The high risk allele frequency of the associated IL7RA variant meant that our analysis based on stratifying according to this locus had only limited power. It was thus not surprising that no novel finding emerged. The HLA stratified data was more interesting. There were 2,584/6,870 individuals with at least one risk allele (“A” allele for rs3135388) (IMSGC 2007). The Armitage trend test for those individuals without a risk allele showed IL7 had more significant p-values than in the overall dataset. For those individuals with the risk allele (at least one copy), SNPs in the flanking region of SOCS1 yielded the most significant p-values for the Armitage trend test (Table V). However, a test of heterogeneity was only significant for the SNPs in IL7 (p-values=0.03-0.04).
Through our analysis of the genes implicated as part of the IL7R pathway, we identified two novel gene regions, IL7 and SOCS1, replicated these in an independent dataset, and have highly significant overall results.

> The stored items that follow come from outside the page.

/-- Port 0 and its stream 0 are enabled, boom 6 has 5 buffers in every stand, and the stream has these frames. -/
def camera (fs : List Frame) : Block :=
  (regs ready [(CAM_PORT_CFG 0, 0x80000000), (CAM_CTRL 0, 0x80000000), (BOOM_CFG 6, 0x80050000), (BOOM_CFG 2, 0x00010000)]).setFk fun k =>
    { k with nextId := 10, cam := [(0, { (ready.str 0) with entries := fs.map .frame, active := ready.shadow 0 })] }

/-- Streams that may be enabled and that are refused; a disable and a COMMIT; a table byte that may and may not be written. -/
theorem wit_camera_writes :
    let b := camera []
    let off := regs b [(CAM_CTRL 0, 0)]
    ready.strEn 0 = false ∧ ready.rb (CAM_CTRL 0) 30 = false ∧ off.enableRefuse 0 = 0 ∧ ready.enableRefuse 47 = 3 ∧
    b.strEn 0 = true ∧ (ready.shadow 0).valid = true ∧ (regs ready [(CAM_STR 0 0x08, 0)]).strEn 0 = false ∧
    ((regs ready [(CAM_STR 0 0x08, 0)]).shadow 0).valid = false ∧ isTableWindow 0x1E000 = true ∧ isTableWindow 0x1E3FC = true ∧
    ready.tableKey 0x1E000 = some 0 ∧ (regs ready [(CAM_TBL_SEL, 48)]).tableKey 0x1E000 = none ∧ b.tableLocked = true ∧
    ready.tableLocked = false ∧ b.rb (CAM_PORT_CFG 0) 31 = true ∧ ready.camPresent 11 = true := by decide +kernel

/-- A port with a bound and an unbound channel, a frame in progress, and lines that fit and that do not. -/
theorem wit_camera_packets :
    let b := camera [frame]
    b.live = true ∧ b.camUp 0 = true ∧ b.camStream 0 1 = none ∧ b.camStream 0 0 = some 0 ∧ (b.str 0).current = some frame ∧
    b.frameOf 0 5 = some frame ∧ (∀ f ∈ (b.str 0).frames, f.id < b.fk.nextId) ∧ isImageDt frame.cfg.dt = true ∧
    frame.received < frame.cfg.inH ∧ b.lineUse 0 + 100 ≤ 2 ^ 18 ∧ 2 ^ 18 < b.lineUse 0 + 2 ^ 18 + 1 ∧
    isImageDt 0x2A = true ∧ 0x2A ≠ frame.cfg.dt ∧ 0x13 ≤ 0x30 ∧ 0x04 ≠ frame.cfg.dt := by decide +kernel

/-- A frame that may be admitted and one that may not; a lane with and without a line; the last line of a frame. -/
theorem wit_front_end :
    let b := camera [frame]
    let worked := { frame with lines := [{ row := 0, bytes := [], arrived := 0, done := false, onLane := some 3, again := none }] }
    let w := camera [worked]
    (b.str 0).waiting = some frame ∧ b.strEn 0 = true ∧ (b.str 0).held < 4 ∧ b.boomAtLevel (BOOM_HOLD frame.cfg.pool) frame.cfg.pool = false ∧
    frame.cfg.buffers ≤ (b.boomFreeAt frame.cfg.pool (b.framePlace frame.cfg.pool)).length ∧
    (regs b [(CAM_CTRL 0, 0)]).strEn 0 = false ∧ b.laneIn 0 = true ∧ b.laneIn 8 = false ∧ b.lineOn 0 = none ∧
    (w.lineOn 3).isSome ∧ SMap.get noneIn w.fk.fe.charged 3 = false ∧ worked.ended = false ∧ frame.admitted = false ∧
    (regs (camera [frame]) [(CAM_STR 0 0x1C, 1), (GLB_TB_NOW_LO, 1001)]).isStale 0 frame = true := by decide +kernel

/-- A line that a free lane may take. -/
theorem wit_line_pick :
    let g := { frame with admitted := true, ended := true }
    let b := camera [g]
    b.lineOn 0 = none ∧ b.readyLines 0 (some 0) ≠ [] ∧ b.fk.fe.nextPort < 12 ∧
    (∀ p, p < 12 → ∀ x ∈ b.readyLines p (some 0), x.pixels ≤ 8192 ∧ 64 ≤ b.quantum p) := by decide +kernel

/-! Witnesses: the log store. -/

/-- The anchor of a store of 16 targets of 2,048 blocks of 2,048 pages in two planes. -/
def anchor : Anchor :=
  { clean := true, storeId := 3, seq := 5, geom := 0x12000800, sparePct := 4, stripe := 4, targets := 0xFFFF, ckptSeg := 2
    ckptSeq := 7, jrnSeg := 3, block := 0, page := 1 }

/-- A mounted store with 16 targets online; a segment with an open unit, an operation of each kind, a read. -/
def stored (ls : LogStore → LogStore) : Block :=
  let b := regs running [(LS_STATUS, 0x88000000), (LS_CH 0, 0x8000FF00), (LS_CH 1, 0x8000FF00), (LS_FLUSH, 0x07D0)]
  { b with
    ext := { b.ext with flash := { b.ext.flash with
      formatted := true, geom := 0x12000800, stripe := 4, sparePct := 4, targets := 0xFFFF, storeId := 3, ckptSeq := 7
      anchors := [(0, anchor)], anchorWords := [(0, anchorWord anchor 0)] } } }.setLs ls

def nandOp (kind tries : Nat) : NandOp :=
  { nandOpNew kind 1 with segment := 65546, stream := 2, bytes := [1, 2], keep := 2, tries := tries, cmd := 7 }

/-- Channel 0 trains with one target, which reports the geometry of the store. -/
def scan : NandScan :=
  { ids := [(0, { page := true, commands := true, training := false, dataBytes := 16384, spareBytes := 2048, planes := 2, luns := 1
                  pages := 2048, blocks := 2048, retries := 16 })]
    marks := [], passing := [(0, [64], [0, 127])], unread := [] }

theorem wit_log_commands :
    let is := fun (op : Nat) => stored fun x => { x with command := some op }
    let down := fun (op : Nat) => regs (is op) [(LS_STATUS, 0)]
    (is 1).mounted = true ∧ (down 1).mounted = false ∧ (is 7).ls.result = none ∧ (is 7).ls.command = some 7 ∧
    (is 7).ls.memFail = none ∧ (down 1).ao.straps.nand.getLsbD 0 = true ∧ (down 1).underReset intakeUnit = false ∧
    (scan.passing.find? (fun e => e.1 == 0)) = some (0, [64], [0, 127]) ∧ ((down 1).trainChannels scan).online 0 = true ∧
    (down 1).rf LS_MEM_SIZE 0 16 < ((down 1).flash.asAnchored anchor).memNeed ∧
    ((down 1).flash.asAnchored anchor).memNeed ≤ (regs (down 1) [(LS_MEM_SIZE, 0xFFFF)]).rf LS_MEM_SIZE 0 16 ∧
    (is 2).logQuiet (fun _ => true) = true ∧ (is 2).ls.units = [] ∧ (is 2).ls.ops = [] ∧ 4 ≤ (down 3).rf LS_FMT 0 8 ∧
    (down 3).rf LS_FMT 0 8 ≤ 25 ∧ 1 ≤ (down 3).rf LS_FMT 8 8 ∧ (down 3).rf LS_FMT 8 8 ≤ 64 ∧ (is 4).pins.pfailN = true ∧
    (is 5).lsStream 0 = none ∧ (is 5).undurable (fun r => r.type == 4 || r.type == 5) = false ∧
    (stored fun x => { x with unsaved := [recOf 4 0 0 0] }).undurable (fun r => r.type == 4 || r.type == 5) = true := by
  decide +kernel

theorem wit_log_anchor :
    let b := (regs (stored fun x => { x with command := some 1 }) [(LS_STATUS, 0)]).trainChannels scan
    b.governing [] = some anchor ∧ (ready.trainChannels scan).governing [] = none := by
  intro b
  have he : b.ext = (regs (stored fun x => { x with command := some 1 }) [(LS_STATUS, 0)]).ext := Block.trainChannels_ext _ _
  refine ⟨Block.governing_one b 0 anchor _ ?_ ?_ (anchorWord_valid anchor 0) (by decide +kernel) ?_, by decide +kernel⟩ <;>
    simp only [Block.flash, he] <;> rfl

/-- A log stream whose group takes no more units. -/
def logStream : LogStream := { ring := false, start := 0, endOff := 0, next := 0, groups := [], unit := 0, left := 0 }

theorem wit_log_work :
    let unit : OpenUnit := { stream := 2, segment := 65546, unit := 0, first := 0, bytes := [1], due := true, redo := false }
    let b := stored fun x => { x with
      units := [unit], nextOp := 10, streams := [(2, logStream)]
      ops := [(1, nandOp 1 0), (2, nandOp 2 0), (3, { nandOp 3 1 with bus := 1 }), (4, nandOp 4 0)], journal := 65536
      segs := [(65546, { segNew 65546 with state := 2 }), (131082, { segNew 131082 with state := 1 })] }
    b.live = true ∧ b.pins.vddFk = true ∧ b.mounted = true ∧ b.rf LS_FLUSH 0 16 ≠ 0 ∧ b.pins.pfailN = true ∧
    (b.ls.units.find? fun u => u.stream == 2 && u.due) = some unit ∧ unit.segment ≠ unplaced ∧ b.rb LS_STATUS 27 = true ∧
    b.nandRoom (segTarget unit.segment) = true ∧ SMap.find b.ls.ops 1 = some (nandOp 1 0) ∧ (nandOp 1 0).bus = 0 ∧
    SMap.find b.ls.ops 2 = some (nandOp 2 0) ∧ SMap.find b.ls.ops 4 = some (nandOp 4 0) ∧ (b.lsSeg 65546).state = 2 ∧
    (nandOp 1 0).bytes.length ≤ gmUnit b.flash.geom ∧ (b.lsSeg 131082).state ≠ 2 ∧ (b.lsSeg 65546).dead = false ∧
    (SMap.find b.ls.ops 3).any (fun o => o.bus ≠ 0 && o.target < 64) = true ∧ 65536 ≤ b.ls.journal := by decide +kernel

theorem wit_log_no_failures : ∀ p, SMap.get zeroNat (stored id).ls.blockFails (blockKey 65546 p) = 0 := fun _ => rfl

theorem wit_log_reclaim :
    let segs := [(65546, { segNew 65546 with state := 3, gseq := 9 }), (131082, { segNew 131082 with state := 1 })]
    let b := stored fun x => { x with due := [(65546, 2)], segs := segs }
    let r : Reclaim := { src := 65546, dst := 131082, cause := 2, stage := 1, gseq := 9 }
    let m := stored fun x => { x with segs := segs, reclaim := some r }
    let n := stored fun x => { x with segs := segs, reclaim := some { r with stage := 2 } }
    b.mounted = true ∧ b.ls.due = [(65546, 2)] ∧ b.ls.reclaim = none ∧ (b.lsSeg 65546).state = 3 ∧ b.flash.hasSeg 131082 = true ∧
    (b.candidates (segTarget 131082) [1]).contains 131082 = true ∧ b.serves (segTarget 131082) = true ∧
    b.spent (segTarget 131082) = false ∧ (∀ k ∈ b.groupSegs (b.lsSeg 65546).gseq, segTarget k ≠ segTarget 131082) ∧
    b.journalIdle = true ∧ m.ls.reclaim = some r ∧ r.src ≠ r.dst ∧ (m.lsSeg r.src).gseq = r.gseq ∧ m.segBusy r.src = false ∧
    gmPlanes m.flash.geom ≤ 4 ∧ n.beingRead 65546 = false := by decide +kernel

/-- A LOGRD whose page has been read. -/
theorem wit_log_read :
    let c := { cmd .logStore .logrd with scratch := [0, 0, 0, 0, 0, 0, 1, 65546, 65546, 0, 0, 2] }
    let b := (withCmds [(7, c)]).setLs fun x => { x with ops := [(3, nandOp 3 0)] }
    b.findCmd 7 = some c ∧ b.cmdWaits c = false ∧ ((readRun c).map fun r => r.pieces.length) = some 1 ∧
    (b.ls.ops.find? fun o => o.2.kind == 3 && o.2.cmd == 7) = some (3, nandOp 3 0) := by decide +kernel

Finding association with the biologically relevant ligand (IL7) of IL7R indicates that the known biological activity of these genes is relevant to MS, as opposed to some perhaps as yet unknown pleiotropic effect of these genes. The IL7/IL7R complex along with IL2RG is vital for the development, maturation, and survival of T cells, which is theorized to be where the breakdown in the body's immune response occurs. This breakdown could, therefore, play a role in the adverse autoimmunity found in MS patients (Goverman 2009).
Interestingly, SOCS1 is located on chromosome 16 slightly downstream from a recently confirmed MS susceptibility locus, CLEC16A. After examining the linkage disequilibrium (LD) architecture of this region, SOCS1 and CLEC16A appear to be two independent MS disease loci (the r2 values between the CLEC16A SNP (rs7184083) and the most significant SNPs in the SOCS1 region are 0.057 (rs1640923) and 0.049 (rs12922733)). The LD block containing CLEC16A is separated from the more proximal LD block that contains the SOCS1 gene region that contains our significant SNPs. Having an associated SNP in the flanking region of a gene involved in suppression of cytokine signaling (i.e. SOCS1 functions as a suppressor of cytokine signaling) suggests that this flanking region could be a regulatory element. Having multiple associated genes in close proximity may suggest that these genes could be co-regulated. These observations warrant further investigation of this region via functional studies.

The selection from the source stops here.